Chapter 3: Relational Database Specification (RDBMS)
Relational Databases (RDBMS) are based on the Relational Model introduced by E.F. Codd in 1970. This model is rooted in First-Order Predicate Logic and Set Theory, where a relation is mathematically defined as a set of tuples that share the same attributes. Unlike the navigational models that preceded it (hierarchical and network), the relational model emphasizes Logical Data Independence, meaning the way data is queried is decoupled from how it is physically stored. This abstraction is governed by the Closed World Assumption, which posits that the database contains all the truths of the domain; if a fact is not in the database, it is considered false.
I. Relational Integrity & Physical Implementation
To maintain high data quality and ensure these mathematical properties are preserved during physical execution, RDBMS engines enforce several levels of integrity constraints. These constraints prevent the introduction of anomalies (Insert, Update, Delete) and ensure that relationships between entities remain logically sound.
1. Entity Integrity (Primary Keys)
Every table must have a Primary Key (PK). It must be unique and non-null. The engine creates a unique B+ Tree index on the PK column(s). Unlike a standard B-Tree, a B+ Tree stores all data in the leaf nodes, while internal nodes only store keys for navigation. This structure is highly optimized for range queries because leaf nodes are linked together in a doubly-linked list, allowing for a single "index seek" followed by a sequential scan of the required pages.

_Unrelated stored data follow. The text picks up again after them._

-- ==== Sys2Proof/Certificates/Slice0/Obligations.lean ====
section
/-! DEFINITION. The statements for the provers. -/

open Sys2Proof Sys2Proof.Machine

/-! ### Fits and latencies -/

/-- R122: the fit of an exact result to `n` bits: in range it is exact and sets nothing; out of range it sets V and either saturates to the
nearer limit with SA, or wraps with OV. -/
def Obligations.FitRule : Prop :=
  ∀ (n : Nat) (e : Int) (s : Bool), 0 < n →
    let f := fit n e s
    let lo : Int := -2 ^ (n - 1)
    let hi : Int := 2 ^ (n - 1) - 1
    ((lo ≤ e ∧ e ≤ hi) → f.val.toInt = e ∧ f.v = false ∧ f.sa = false ∧ f.ov = false) ∧
      (¬(lo ≤ e ∧ e ≤ hi) → s = true → f.val.toInt = (if e > 0 then hi else lo) ∧ f.v = true ∧ f.sa = true ∧ f.ov = false) ∧
      (¬(lo ≤ e ∧ e ≤ hi) → s = false → f.val = BitVec.ofInt n e ∧ f.v = true ∧ f.sa = false ∧ f.ov = true)

/-- R117, R83, R116: a result in flight by itself lands after its count of cycles, in the set that issued it, and not before; a result of one
cycle to a D register ends whatever an earlier instruction of the set still has on its way to that register, a bus load's data included.
That a cycle is a command or an idle step is the model's choice (log 4). -/
def Obligations.ResultsLand : Prop :=
  (
    ∀ (per : Nat) (k : Core) (set mul : Bool) (due : Nat) (n : Fin 4) (v : W96), 0 < due →
      k.flights = [⟨set, due, .acc n v mul⟩] →
        (∀ m, m < due → ((k.cycles per m).getSet set) = k.getSet set) ∧
        ((k.cycles per due).getSet set).a = (k.getSet set).a.set n v ∧
        (k.cycles per due).flights = [] ∧
        (k.cycles per due).getSet (!set) = k.getSet (!set)) ∧
  (
    ∀ (k : Core) (set : Bool) (dd : Fin 16) (v : W40),
      let k2 := k.put set 1 (.reg (.d dd) v)
      (k2.getSet set).d[dd] = v ∧
        (∀ f ∈ k2.flights, f.set = set → ∀ w, f.dst ≠ .reg (.d dd) w) ∧
        (∀ x ∈ k2.reqs, x.set = set → x.dst ≠ some (.d dd)))

/-! ### Arithmetic -/

/-- R126, R127, R128, R129: what the multiply-family instructions put in flight toward their accumulators, each from operands read as
two's-complement integers and fitted once; nothing outside the core changes; and the accumulator that an accumulating multiply reads is that of
the latest multiply-family result in flight for it, at once. -/
def Obligations.MultiplyFamily : Prop :=
  (
    ∀ (s : State) (i : Issue) (an am : Fin 4) (dx dy du dv : Fin 16), s.issues i → i.pm = 0 →
      let k := s.issuer i
      let a : Int := (k.accMul an).toInt
      let b : Int := (k.accMul am).toInt
      let p : Int := (k.dr dx).toInt * (k.dr dy).toInt
      let q : Int := (k.dr du).toInt * (k.dr dv).toInt
      let gives (e : Int) : Out := .next (s.withCore i.q i.c (k.sends (accOut an (fit 96 e i.sat) true)).advance)
      exec (.mpy i an dx dy) s = gives p ∧ exec (.mac i an dx dy) s = gives (a + p) ∧ exec (.msu i an dx dy) s = gives (a - p) ∧
        exec (.mpy2 i an dx dy du dv) s = gives (p + q) ∧ exec (.mac2 i an dx dy du dv) s = gives (a + p + q) ∧
        exec (.msu2 i an dx dy du dv) s = gives (a - p - q) ∧ exec (.mas2 i an dx dy du dv) s = gives (a + p - q) ∧
        (an ≠ am → ∀ op1 op2 : BitVec 2, op1 ≠ 3 → op2 ≠ 3 →
          let sel (op : BitVec 2) (c r : Int) : Int := if op = 0 then r else if op = 1 then c + r else c - r
          let f := fit 96 (sel op1 a p) i.sat
          let g := fit 96 (sel op2 b q) i.sat
          ∃ st : W32, (∀ j, j < 32 → st.getLsbD j =
              ((j == 8 && (f.ov || g.ov)) || (j == 9 && (f.sa || g.sa)) || (j == 10 && (f.v || g.v)) ||
                (j == 16 + an.val && f.v) || (j == 16 + am.val && g.v))) ∧
            exec (.dualMultiply i op1 op2 an dx dy am du dv) s = .next (s.withCore i.q i.c
              (k.sends ([(3, .acc an f.val true), (3, .acc am g.val true), (3, .flags mV (nib false false (f.v || g.v) false))] ++
                (if st = 0 then [] else [(4, .sticky st)]))).advance))) ∧
  (
    ∀ (s : State) (i : Issue) (an : Fin 4) (dx dy : Fin 16), s.issues i → i.pm = 0 →
      ∀ t, exec (.mpy i an dx dy) s = .next t →
        (((t.quad i.q).core i.c).accMul an).toInt = (fit 96 (((s.issuer i).dr dx).toInt * ((s.issuer i).dr dy).toInt) i.sat).val.toInt)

2. Referential Integrity (Foreign Keys)
Ensures the relationship between tables remains consistent. Every INSERT or UPDATE on the child table requires a "lookup" in the parent index, adding O(log N) latency to the write path. While this ensures integrity, it can become a bottleneck in massive ingestion pipelines, sometimes leading architects to enforce integrity in the application layer for specific high-scale use cases.
3. Join Algorithms: The Executor's Toolkit
When joining tables, the executor chooses a physical implementation based on the estimated cost:
- Nested Loop Join:
O(M * log N)with an index on the inner relation. Best for small-to-large joins. - Hash Join:
O(M + N). Creates an in-memory hash table for the smaller relation. Best for large, equijoin operations where no supporting index exists. - Sort-Merge Join:
O(M log M + N log N). Sorts both sides and merges. Best for range joins or when both relations are already sorted by the join key.
II. Database Normalization: The 3NF Baseline
Normalization is the process of organizing data to reduce redundancy and improve data integrity by applying a series of mathematical "Normal Forms."
| Normal Form | Rule | Engineering Goal |
|---|---|---|
| 1NF | Atomic values; No repeating groups. | Ensure a flat, predictable structure. |
| 2NF | In 1NF + All non-key attributes are fully dependent on the PK. | Remove partial dependencies. |
| 3NF | In 2NF + No transitive dependencies (non-key columns depend only on the PK). | Eliminate redundancy and update anomalies. |
III. Production Anti-Patterns
- Blind Normalization: Over-normalizing (e.g., 5NF/6NF) in a read-heavy system, leading to excessive JOINs and CPU exhaustion.
- Polymorphic Associations: Using a single
parent_idandparent_typestring column, which bypasses RDBMS foreign key enforcement and prevents index-based join optimization. - Wide Tables: Tables with 100+ columns causing Row Chaining (row exceeds page size) or Row Migration, significantly increasing I/O cost per read.
IV. Performance Bottlenecks
- Random I/O during Joins: Nested loop joins without proper indexing causing the disk head to seek constantly, destroying throughput on HDD-based systems.
- TempDB/Workfile Spill: Hash joins or sorts that exceed the allocated
work_mem(PostgreSQL) orsort_buffer_size(MySQL), spilling intermediate results to disk. - Lack of Index-Only Scans: Fetching columns not in the index, forcing a "Bookmark Lookup" or "Table Access by Index RID," effectively doubling the I/O cost.